Functional connectivity MRI (fcMRI) is a powerful tool for deciphering spontaneous network activity within the brain. Changes in functional connectivity have been observed in patients with Alzheimer's disease, schizophrenia, and autism, suggesting that fcMRI is sensitive to clinically relevant alterations in the brain. Despite the growing popularity of this technique, our understanding of the spontaneous neural and hemodynamic fluctuations underlying the variations in the blood oxygenation dependent (BOLD) MRI signal used to map functional connectivity is far from complete. Our lab has pioneered the development of simultaneous fcMRI and multisite microelectrode recording in the rodent in order to determine the neural basis for functional connectivity and the spatiotemporal patterns observed in the BOLD signal. Our preliminary results indicate that the relationship between neural activity and BOLD fluctuations is strongly dependent upon the type and depth of anesthesia used. In addition to their primary action on neural activity, most anesthetics also directly impact hemodynamics, and it can be difficult to uncouple the effects. In this study, we will compare functional connectivity and BOLD spatiotemporal dynamics to microelectrode recordings in both anesthetized and unanesthetized rats. This work will either validate the anesthetized rodent as a model for future multimodality studies to elucidate the neurovascular processes underpinnings fcMRI, or serve as a stepping stone for further experiments in unanesthetized rodents.

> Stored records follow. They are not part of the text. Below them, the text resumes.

/-! ### The shrink at an entry (R168, R169) -/

/-- The cells a yieldable lane gives up under a yield (R168). -/
def giveFor (y n floor : Nat) : Nat := ceilDiv (y * (n - floor)) 100

/-- The state a yieldable lane takes at an entry from its state before and the cells given (R169). -/
def squeezedState (before : LaneState) (given cells floor : Nat) : LaneState :=
  match before with
  | .onAir => if 0 < given then .squeezed else .onAir
  | .squeezed => .squeezed
  | .restoring => if 0 < given ∨ floor ≤ cells then .squeezed else .onAir
  | .closed => .closed
  | .opening => .opening
  | .closing => .closing

/-- One yieldable lane at an entry: the shrink of step 3, then the state the Alert Controller gives it. A lane that was
CLOSING, CLOSED or OPENING keeps what the report of the shrink left (R168, R169). -/
def squeezeLane (y : Nat) (l : Lane) (s : State) : State :=
  if s.yieldable l = false then s
  else
    let before := (s.units.get (.svc l)).state
    let given := giveFor y (s.cells (.svc l)) (s.floorCells l)
    let s := shrinkLane l given s
    match before with
    | .closed | .opening | .closing => s
    | .onAir | .squeezed | .restoring =>
      setLaneState (.svc l) (squeezedState before given (s.cells (.svc l)) (s.floorCells l))
        (onTenancy (.svc l) (fun t => { t with restoreTarget := none }) s)

/-! ### Entry (R154) -/

/-- The context an entry pushes (R154, R172). -/
def State.contextNow (s : State) : Context :=
  let value (l : Lane) : Option Nat := if s.yieldable l then some (s.cells (.svc l)) else none
  { level := s.alerts.level
    followed := s.alerts.followed
    ended := false
    captions := ⟨(s.captions.get .l0).position, (s.captions.get .l1).position, (s.captions.get .l2).position⟩
    pictures := ⟨s.picturePosition .l0, s.picturePosition .l1, s.picturePosition .l2⟩
    restore := ⟨value .l0, value .l1, value .l2⟩
    kept := Trio.const none }

/-- Code of a timing in ALERT_FOLLOWED (R154). -/
def Timing.code : Timing → Nat
  | .onTime => 0 | .late => 1 | .outOfStep => 2

/-- The level rises from 0: a service lane's pending ORDINARY claim is withdrawn with cause 5, and the lane makes a
planning attempt (R71). -/
def holdOrdinary (l : Lane) (s : State) : State :=
  match (s.tenancy.get (.svc l)).change with
  | some c =>
    if c.kind = .claim ∧ c.rank = .ordinary then planAttempt (.svc l) (withdraw (.svc l) 5 s.node s) else s
  | none => s

/-- The low group of every service lane is suspended (R108), in the order of lanes 0, 1 and 2, and so come the
OBJECT_EXPIRED of several lanes (R140); the spec gives no order (DESIGN CHOICE, log 5). -/
def suspendLow (s : State) : State :=
  forLanes (fun l s => interruptPicture l (onCaptions l CaptionCarousel.interrupt s)) s

/-- The context is pushed and the alert followed at its level (R154, steps 1 and 2); the redirect cycle known of it is the
one announced (R159). -/
def pushAlert (a : HeldAlert) (s : State) : State :=
  noteRedirect (s.setAlerts { s.alerts with
    stack := s.contextNow :: s.alerts.stack
    level := a.ident.level
    followed := some ⟨a.ident, a.lead, s.time.cycle, none⟩
    redirectCycle := none })

/-- An alert is entered at this boundary (R154, R71, R76, R108, R84, R73, R169). The yield is the one carried with the
scheduled entry, or held with the pending alert: the figure last announced for it (R154 step 3, R167; log 38). At a rise
from level 0 the claims held and their planning attempts (R71) come before the shrinks, so the M of a CLAIM_DEFERRED is
reckoned from the cells before the shrink; R167 allows either order (DESIGN CHOICE, log 5). The claims held are withdrawn,
each with its CLAIM_WITHDRAWN, in the order of lanes 0, 1 and 2, all ORDINARY ones (R71, cause 5) before all RESTORE ones
(R76, cause 6); the spec gives no order (DESIGN CHOICE, log 5). -/
def enterAlert (a : HeldAlert) (timing : Timing) (s : State) : State :=
  let old := s.alerts.level
  let s := pushAlert a s
  let s := post .alertFollowed a.lead.val none (1024 * timing.code + a.ident.arg) s
  let s := postSelf .takeoverEnter none (256 * a.ident.level + s.alerts.stack.length) s
  let s := if old = 0 then forLanes holdOrdinary s else s
  let s := forLanes (fun l => withdrawRank (.svc l) .restore 6) s
  let s := if old ≤ 1 ∧ 2 ≤ a.ident.level then suspendLow s else s
  forLanes (squeezeLane a.yield) (resplit .alert s)

/-! ### Exit (R156, R174) -/

/-- The contexts an exit pops: their number, the last of them, and those left (R156). A context that holds an ended alert
is popped with the one below it. -/
def popContexts : List Context → Option (Nat × Context × List Context)
  | [] => none
  | c :: rest =>
    if c.ended then
      match popContexts rest with
      | some (n, last, left) => some (n + 1, last, left)
      | none => some (1, c, rest)
    else some (1, c, rest)

/-- A lane's kept rate of the bottom context is applied (R174): the target, and for a YIELDABLE lane the restore value. -/
def applyKept (l : Lane) (rate : Nat) (ctx : Context) (s : State) : Context × State :=
  let s := setTargetRate l rate s
  let n := (s.tenancy.get (.svc l)).target
  (if s.yieldable l then { ctx with restore := ctx.restore.set l (some n) } else ctx, s)

/-- The kept rates of a bottom context are applied (R174, step 1). -/
def applyKepts (ctx : Context) (s : State) : Context × State :=
  Lane.all.foldl (fun (p : Context × State) l =>
    match ctx.kept.get l with
    | some r => applyKept l r p.1 p.2
    | none => p) (ctx, s)

/-- A yieldable lane takes its restore value (R174, step 2; R175). Its planning attempt is one of `exitAttempts`. -/
def restoreLane (l : Lane) (value : Nat) (s : State) : State :=
  let t := s.tenancy.get (.svc l)
  match (s.units.get (.svc l)).state with
  | .closed | .closing => s
  | .opening | .onAir | .squeezed | .restoring =>
    if t.cells < value then
      checkRestore l
        (setLaneState (.svc l) .restoring (onTenancy (.svc l) (fun t => { t with restoreTarget := some value }) s))
    else
      let s := onTenancy (.svc l) (fun t => { t with restoreTarget := none }) s
      if (s.units.get (.svc l)).state = .opening ∧ t.cells = 0 then s
      else setLaneState (.svc l) (s.restoredState l) s

/-- The restore of the service lanes from the last context popped (R174). -/
def restoreLanes (ctx : Context) (s : State) : State :=
  forLanes (fun l s =>
    if s.yieldable l then
      match ctx.restore.get l with
      | some r => restoreLane l r s
      | none => s
    else s) s

/-- The resume positions of a context are handed back to the carousels (R126, R141), those of lanes 0, 1 and 2 in that
order, and so come the OBJECT_EXPIRED of several lanes (R140); the spec gives no order (DESIGN CHOICE, log 5). A fall from 3
to 2 hands them over too, as R126, R141 and R156 have it for every pop; R108's "changes nothing in the low group" is taken
to be about the suspension (DEDUCED, log 57). -/
def restorePositions (ctx : Context) (s : State) : State :=
  forLanes (fun l s => restorePicture l (ctx.pictures.get l) (onCaptions l (fun c => c.restore (ctx.captions.get l)) s)) s

/-- At level 0 the alert cursors of every scheduler are emptied (R107, R111). -/
def emptyCursors (s : State) : State :=
  forEach allLanes (fun i s => s.setSched i { s.scheds.get i with caption := none, picture := none }) s

/-- The followed alert is exited (R156, steps 1 to 4, with R174, R107, R108 and R110). The resume positions go back to the
carousels at a fall from 3 to 2 too, against R108's "changes nothing in the low group" (DEDUCED, log 57). The planning attempts that the exit
causes are made after the restore (R174), with those of the same boundary in the order of R58: by step 4 (R74), or by
`exitAttempts` where an entry comes first or no step 4 follows (log 31). -/
def exitAlert (s : State) : State :=
  match popContexts s.alerts.stack with
  | none => s
  | some (n, ctx, left) =>
    let s := s.setAlerts { s.alerts with
      stack := left, level := ctx.level, followed := ctx.followed, redirect := none, redirectCycle := none }
    let s := restorePositions ctx s
    let s := if ctx.level = 0 then emptyCursors s else s
    let s := resplit .alert s
    let (ctx, s) := if left.isEmpty then applyKepts ctx s else (ctx, s)
    postSelf .takeoverExit none (256 * ctx.level + n) (restoreLanes ctx s)

/-- The planning attempts of an exit (R58, R174): every lane's where the level has fallen to 0, and otherwise those of the
lanes given a restore target; the alert lane first, then lanes 0, 1 and 2. -/
def exitAttempts (s : State) : State :=
  forEach (LaneId.planningOrder.filter (fun i => s.alerts.level == 0 || (s.tenancy.get i).restoreTarget.isSome))
    planAttempt s

/-! ### Entries at a boundary (R154, R156, R157) -/

/-- The scheduled entries whose boundary is the cycle in progress. -/
def State.dueEntries (s : State) : List Scheduled := s.alerts.scheduled.filter (fun x => x.boundary == s.time.cycle)

/-- The timing of an entry made from the pending list (R153; log 14). -/
def State.pendingTiming (s : State) (a : HeldAlert) : Timing :=
  match s.announcedBy a.lead a.ident with
  | some e => (s.timingOf a.lead e.entry).2
  | none => .late
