-- ==== Sys2Proof/Machine/Step.lean ====
section
/-! DEFINITION. One step of the node: the command at the front of the queue, or, with no command waiting, the passing of a
microsecond (log 1). -/

namespace Sys2Proof.Machine

/-- `s` with its queue of waiting commands replaced. -/
def State.setQueue (s : State) (q : List Instr) : State := { s with pending := q }

/-- One step: the front command with the rest of the queue, or the passing of a microsecond. -/
def step (s : State) : Host.Outcome State Fault Refusal :=
  match s.pending with
  | [] => .next (tick s)
  | c :: rest => exec c (s.setQueue rest)

/-- `s` with the command that a word spells put at the front of its queue; no word spells one. -/
def State.withFetchWord (s : State) (nbits w : Nat) : State :=
  match decodeTableWord nbits w with
  | some c => s.setQueue (c :: s.pending)
  | none => s

end Sys2Proof.Machine
end

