-- ==== Sys2Proof/Machine/Core.lean ====
section
/-! DEFINITION. What the host runs. -/

def Sys2Proof.core : Host.Core := { State := Sys2Proof.Machine.State, Fault := Sys2Proof.Machine.Fault,
                                    Refusal := Sys2Proof.Machine.Refusal, step := Sys2Proof.Machine.step,
                                    reset := Sys2Proof.Machine.State.reset }
end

The specific aims of this study are: 1. Implement fcMRI for unanesthetized rats and determine how functional connectivity and spatiotemporal dynamics compare to measurements in anesthetized animals. Using a specialized holder for unanesthetized rats now commercially available, rats will be acclimatized to the scanner over several days to minimize stress. fcMRI data will be acquired in the awake rat, under isoflurane, and under medetomidine. Differences between connectivity in four functional networks will be examined. The spatiotemporal dynamics of the BOLD fluctuations will also be mapped using a template-creation algorithm developed by our lab, and the relationship between the templates within rats will be used to characterize the spatiotemporal dynamics for each condition. 2. Determine the neural sources of functional connectivity differences in awake compared to anesthetized rats using electrophysiology. To separate the vascular effects of the anesthetics from neural effects, simultaneous microelectrode recording/fcMRI studies will be first obtained from awake animals, and then they will be transitioned to anesthesia. We will compare band-limited local field potential (LFP) signal coherence to BOLD signal correlation to determine which neural properties are the basis of fcMRI in each state. We will also calculate the transfer function for comparing LFPs and fMRI directly under each condition to identify changes.
The goal of this project is to determine how commonly-used anesthetics affect functional connectivity and the spatiotemporal dynamics of the blood oxygenation level dependent (BOLD) MRI signal. These experiments will either validate the anesthetized rat as a platform for future multimodality studies of the relationship between the BOLD signal, neural activity, and hemodynamics, or will serve as the first steps toward future multimodal experiments in unanesthetized rodents.